I'm attacking the plug and it is not going well... lol

PXL_20250208_022334160.jpg
 
Thanks man, that makes me feel better about doing it.

I'm attacking the plug and it is not going well... lol

View attachment 496910
I believe that those are pretty hard metal. I can not remember for sure, but I thought that it was easier to work on the aluminum to make small relief cuts in order to relieve the tension on the plug.

I don't remember for sure.
 
I am just gonna take off the throttle body and get it on the bench. Will be much easier.
 
Put a 30-40 thou feeler in between to hold it open. It will just make the IAC less open now and open more once you remove it
 
I think I got the minimum air thing completed correctly. I want to get a different tool to measure RPMs because my multimeter only does KHz and it could be more precise if it measured Hz.

Some bad news is that my coolant leak got a lot worse ever since I cleaned the ground connections on the intake. That involved removing a couple of bolts/studs from the intake and it looks like I've got a pretty nasty leak at the back of it now:


View attachment PXL_20250209_192421223.TS.mp4

Feels like one thing after another. I've never taken the intake off so hopefully that's not that bad. If you guys think I should replace it with an aftermarket one let me know.
 
Are asking to replace the intake with an aftermarket one? To me I wouldn’t.

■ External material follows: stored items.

theorem keeps_execFetchComplete {z s s2 : State} {q : Fin 256} {entries : List (List (BitVec 64))} (e : execFetchComplete q entries s = .next s2) (hK : Keeps z s) :
    Keeps z s2 := by
  unfold execFetchComplete at e
  revert e
  with_reducible repeat' first
    | assumption | exact Keeps.refl _ | (intro e; cases e; done)
    | (intro e; injection e with e; injection e with _ e; subst e) | (intro e; injection e with e; subst e)
    | refine keeps_ite (fun _ => ?_) (fun _ => ?_) | apply keeps_fetchDone | split | dsimp only | intro _

theorem keeps_execDisptake {z s s2 : State} {c : CoreId} {g : Fin 64} (e : execDisptake c g s = .next s2) (hK : Keeps z s) :
    Keeps z s2 := by
  unfold execDisptake at e
  revert e
  with_reducible repeat' first
    | assumption | exact Keeps.refl _ | (intro e; cases e; done)
    | (intro e; injection e with e; injection e with _ e; subst e) | (intro e; injection e with e; subst e)
    | apply keeps_busWrite | split | dsimp only | intro _

theorem keeps_execDisptakeFree {z s s2 : State} {c : CoreId} (e : execDisptakeFree c s = .next s2) (hK : Keeps z s) :
    Keeps z s2 := by
  unfold execDisptakeFree at e
  revert e
  with_reducible repeat' first
    | assumption | exact Keeps.refl _ | (intro e; cases e; done)
    | (intro e; injection e with e; injection e with _ e; subst e) | (intro e; injection e with e; subst e)
    | apply keeps_busWrite | split | dsimp only | intro _

theorem keeps_execWorkSlotFill {z s s2 : State} {c : CoreId} (e : execWorkSlotFill c s = .next s2) (hK : Keeps z s) :
    Keeps z s2 := by
  unfold execWorkSlotFill at e
  revert e
  with_reducible repeat' first
    | assumption | exact Keeps.refl _ | (intro e; cases e; done)
    | (intro e; injection e with e; injection e with _ e; subst e) | (intro e; injection e with e; subst e)
    | apply keeps_workFill | split | dsimp only | intro _

theorem keeps_execRingTimeout {z s s2 : State} {q : Fin 256} {seq : BitVec 16} (e : execRingTimeout q seq s = .next s2) (hK : Keeps z s) :
    Keeps z s2 := by
  unfold execRingTimeout at e
  revert e
  with_reducible repeat' first
    | assumption | exact Keeps.refl _ | (intro e; cases e; done)
    | (intro e; injection e with e; injection e with _ e; subst e) | (intro e; injection e with e; subst e)
    | apply keeps_ringtoDo | split | dsimp only | intro _

theorem keeps_execFunctionLevelReset {z s s2 : State}  (e : execFunctionLevelReset s = .next s2) (hK : Keeps z s) :
    Keeps z s2 := by
  unfold execFunctionLevelReset at e
  revert e
  with_reducible repeat' first
    | assumption | exact Keeps.refl _ | (intro e; cases e; done)
    | (intro e; injection e with e; injection e with _ e; subst e) | (intro e; injection e with e; subst e)
    | apply keeps_flrDo | split | dsimp only | intro _

theorem keeps_execSpoolReplay {z s s2 : State}  (e : execSpoolReplay s = .next s2) (hK : Keeps z s) :
    Keeps z s2 := by
  unfold execSpoolReplay at e
  revert e
  with_reducible repeat' first
    | assumption | exact Keeps.refl _ | (intro e; cases e; done)
    | (intro e; injection e with e; injection e with _ e; subst e) | (intro e; injection e with e; subst e)
    | apply keeps_hlReplay | split | dsimp only | intro _

theorem keeps_barDrop {z : State} {s : State} (write : Bool) (off : Nat) (hK : Keeps z s) :
    Keeps z (barDrop s write off) := by
  unfold barDrop
  with_reducible repeat' first
    | assumption | exact Keeps.refl _ | intro _ | refine keeps_ite (fun _ => ?_) (fun _ => ?_) | apply keeps_elWrite
    | apply keeps_hostActive | split | dsimp only

theorem keeps_execBarAccessDropped {z s s2 : State} {bar2 write : Bool} {off : BitVec 16} (e : execBarAccessDropped bar2 write off s = .next s2) (hK : Keeps z s) :
    Keeps z s2 := by
  unfold execBarAccessDropped at e
  revert e
  with_reducible repeat' first
    | assumption | exact Keeps.refl _ | (intro e; cases e; done)
    | (intro e; injection e with e; injection e with _ e; subst e) | (intro e; injection e with e; subst e)
    | refine keeps_ite (fun _ => ?_) (fun _ => ?_) | apply keeps_barDrop | apply keeps_elWrite | apply keeps_emit
    | split | dsimp only | intro _

theorem keeps_elcfgWrite {z : State} {s : State} (w : Nat) (hK : Keeps z s) :
    Keeps z (elcfgWrite s w) := by
  unfold elcfgWrite
  with_reducible repeat' first
    | assumption | exact Keeps.refl _ | intro _ | refine keeps_ite (fun _ => ?_) (fun _ => ?_) | apply keeps_barPut
    | (apply legal_mk; assumption) | split | dsimp only | apply keeps_mk | apply legal_mk

theorem keeps_execElcfgAck {z s s2 : State} {w : BitVec 32} (e : execElcfgAck w s = .next s2) (hK : Keeps z s) :
    Keeps z s2 := by
  unfold execElcfgAck at e
  revert e
  with_reducible repeat' first
    | assumption | exact Keeps.refl _ | (intro e; cases e; done)
    | (intro e; injection e with e; injection e with _ e; subst e) | (intro e; injection e with e; subst e)
    | apply keeps_elcfgWrite | apply keeps_hostActive | split | dsimp only | intro _

theorem keeps_execHostSilence {z s s2 : State}  (e : execHostSilence s = .next s2) (hK : Keeps z s) :
    Keeps z s2 := by
  unfold execHostSilence at e
  revert e
  with_reducible repeat' first
    | assumption | exact Keeps.refl _ | (intro e; cases e; done)
    | (intro e; injection e with e; injection e with _ e; subst e) | (intro e; injection e with e; subst e)
    | refine keeps_ite (fun _ => ?_) (fun _ => ?_) | apply keeps_setCause | split | dsimp only | intro _

theorem keeps_mailboxLost {z : State} {s : State}  (hK : Keeps z s) :
    Keeps z (mailboxLost s) := by
  unfold mailboxLost
  with_reducible repeat' first
    | assumption | exact Keeps.refl _ | intro _ | refine keeps_ite (fun _ => ?_) (fun _ => ?_)
    | apply keeps_dbgDetach | apply keeps_setCause | split | dsimp only

theorem keeps_linkDown {z : State} {s : State}  (hK : Keeps z s) :
    Keeps z (linkDown s) := by
  unfold linkDown
  with_reducible repeat' first
    | assumption | exact Keeps.refl _ | intro _ | refine keeps_ite (fun _ => ?_) (fun _ => ?_)
    | apply keeps_mailboxLost | apply keeps_readyClear | apply keeps_setCause | split | dsimp only

theorem keeps_execLinkLoss {z s s2 : State}  (e : execLinkLoss s = .next s2) (hK : Keeps z s) :
    Keeps z s2 := by
  unfold execLinkLoss at e
  revert e
  with_reducible repeat' first
    | assumption | exact Keeps.refl _ | (intro e; cases e; done)
    | (intro e; injection e with e; injection e with _ e; subst e) | (intro e; injection e with e; subst e)
    | apply keeps_linkDown | split | dsimp only | intro _

theorem keeps_linkUp {z : State} {s : State}  (hK : Keeps z s) :
    Keeps z (linkUp s) := by
  unfold linkUp
  with_reducible repeat' first
    | assumption | exact Keeps.refl _ | intro _ | refine keeps_ite (fun _ => ?_) (fun _ => ?_) | apply keeps_hlReplay
    | apply keeps_msixFlushAll | apply keeps_readyUp | apply keeps_setCause | split | dsimp only

theorem keeps_execLinkTrained {z s s2 : State}  (e : execLinkTrained s = .next s2) (hK : Keeps z s) :
    Keeps z s2 := by
  unfold execLinkTrained at e
  revert e
  with_reducible repeat' first
    | assumption | exact Keeps.refl _ | (intro e; cases e; done)
    | (intro e; injection e with e; injection e with _ e; subst e) | (intro e; injection e with e; subst e)
    | apply keeps_linkUp | split | dsimp only | intro _

theorem keeps_execModereqWrite {z s s2 : State} {w : BitVec 32} (e : execModereqWrite w s = .next s2) (hK : Keeps z s) :
    Keeps z s2 := by
  unfold execModereqWrite at e
  revert e
  with_reducible repeat' first
    | assumption | exact Keeps.refl _ | (intro e; cases e; done)
    | (intro e; injection e with e; injection e with _ e; subst e) | (intro e; injection e with e; subst e)
    | apply keeps_hostActive | apply keeps_modeRequestDo | split | dsimp only | intro _

theorem keeps_lringLeave {z : State} {s : State}  (hK : Keeps z s) :
    Keeps z (lringLeave s) := by
  unfold lringLeave
  with_reducible repeat' first
    | assumption | exact Keeps.refl _ | intro _ | refine keeps_ite (fun _ => ?_) (fun _ => ?_)
    | apply keeps_modLedger | apply keeps_slotClear | apply keeps_foldl | (apply legal_mk; assumption) | split
    | dsimp only | apply keeps_mk | apply legal_mk

theorem keeps_lringHeadDo {z : State} {s : State} (v : Nat) (hK : Keeps z s) :
    Keeps z (lringHeadDo s v) := by
  unfold lringHeadDo
  with_reducible repeat' first
    | assumption | exact Keeps.refl _ | intro _ | apply keeps_lringLeave | apply keeps_modLedger | apply keeps_barPut
    | (apply legal_mk; assumption) | split | dsimp only | apply keeps_mk | apply legal_mk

I don’t think it would give a ton of power over stock and if it did the stock tbi ecm couldn’t account for it to make it take advantage of of it without messing around with the tune which is no fun to do on it.

Changing the intake isn’t a hard job but it could be done over a weekend with all the parts in hand.
 
only issue you might find when the intake is pulled, is some corrosion of the aluminum intake at the rear. I have repaired several, by cleaning all the corrosion away and filling with JB weld expoxy. Let it cure and file flat.

Don't use the rubber end gaskets in the intake gasket kit. The right stuff rtv is the best choice here. some liquid Teflon on the intake bolts to keep oil and water from seeping.
 
Thanks guys, I appreciate it. I'll order an intake gasket kit and get after this. I feel like I'm close to having this thing being reliable again.
 
This looks to be a decently time-consuming job, but I have to say that I'm excited to see what my EGR ports look like on the intake. My K5 has had a consistent code 32 since I bought it. I would love it if the ports were all gummed up because I am sure that cleaning them would make a huge difference.
 
This looks to be a decently time-consuming job, but I have to say that I'm excited to see what my EGR ports look like on the intake. My K5 has had a consistent code 32 since I bought it. I would love it if the ports were all gummed up because I am sure that cleaning them would make a huge difference.
Usually they are full of carbon deposits.
I have had some blocked solid, too many hours to break up and clean without damaging the intake.
 
Alright I'm getting started on this intake manifold gasket job today hopefully. I watched this video on the job... it's for a GMT-400 but I am guessing that it's almost exactly the same.
  • D/C Battery
  • Drain Coolant
  • Remove Throttle Body
  • Block Off Ports and Clean
  • Remove Distributor Cap
  • Find TDC
  • Remove Distributor
  • Remove Coil
  • Remove Final Brackets/Whatnots
  • Remove Upper Rad Hose
  • Remove Intake
I plan to just clean everything as best I can, replace the gasket, and put it all back together.

Here is the shopping list:
  • Intake Gasket Kit
  • RTV
  • Thread Sealant / Liquid Teflon
  • Coolant
The video also made me want to get one of those big radiator cap funnels so that I can burp the cooling system... and a work light that attaches to the underside of the hood.
 
Also I found this thread while doing some research:

@dyeager535 sorry to bother you with this, but I'm about to do my intake gasket and the thread above has some really great information in it and I wanted to ask you a question. My K5 is a 1989, but the previous owner said that the engine was swapped in from a Suburban. I don't know what year the engine is from.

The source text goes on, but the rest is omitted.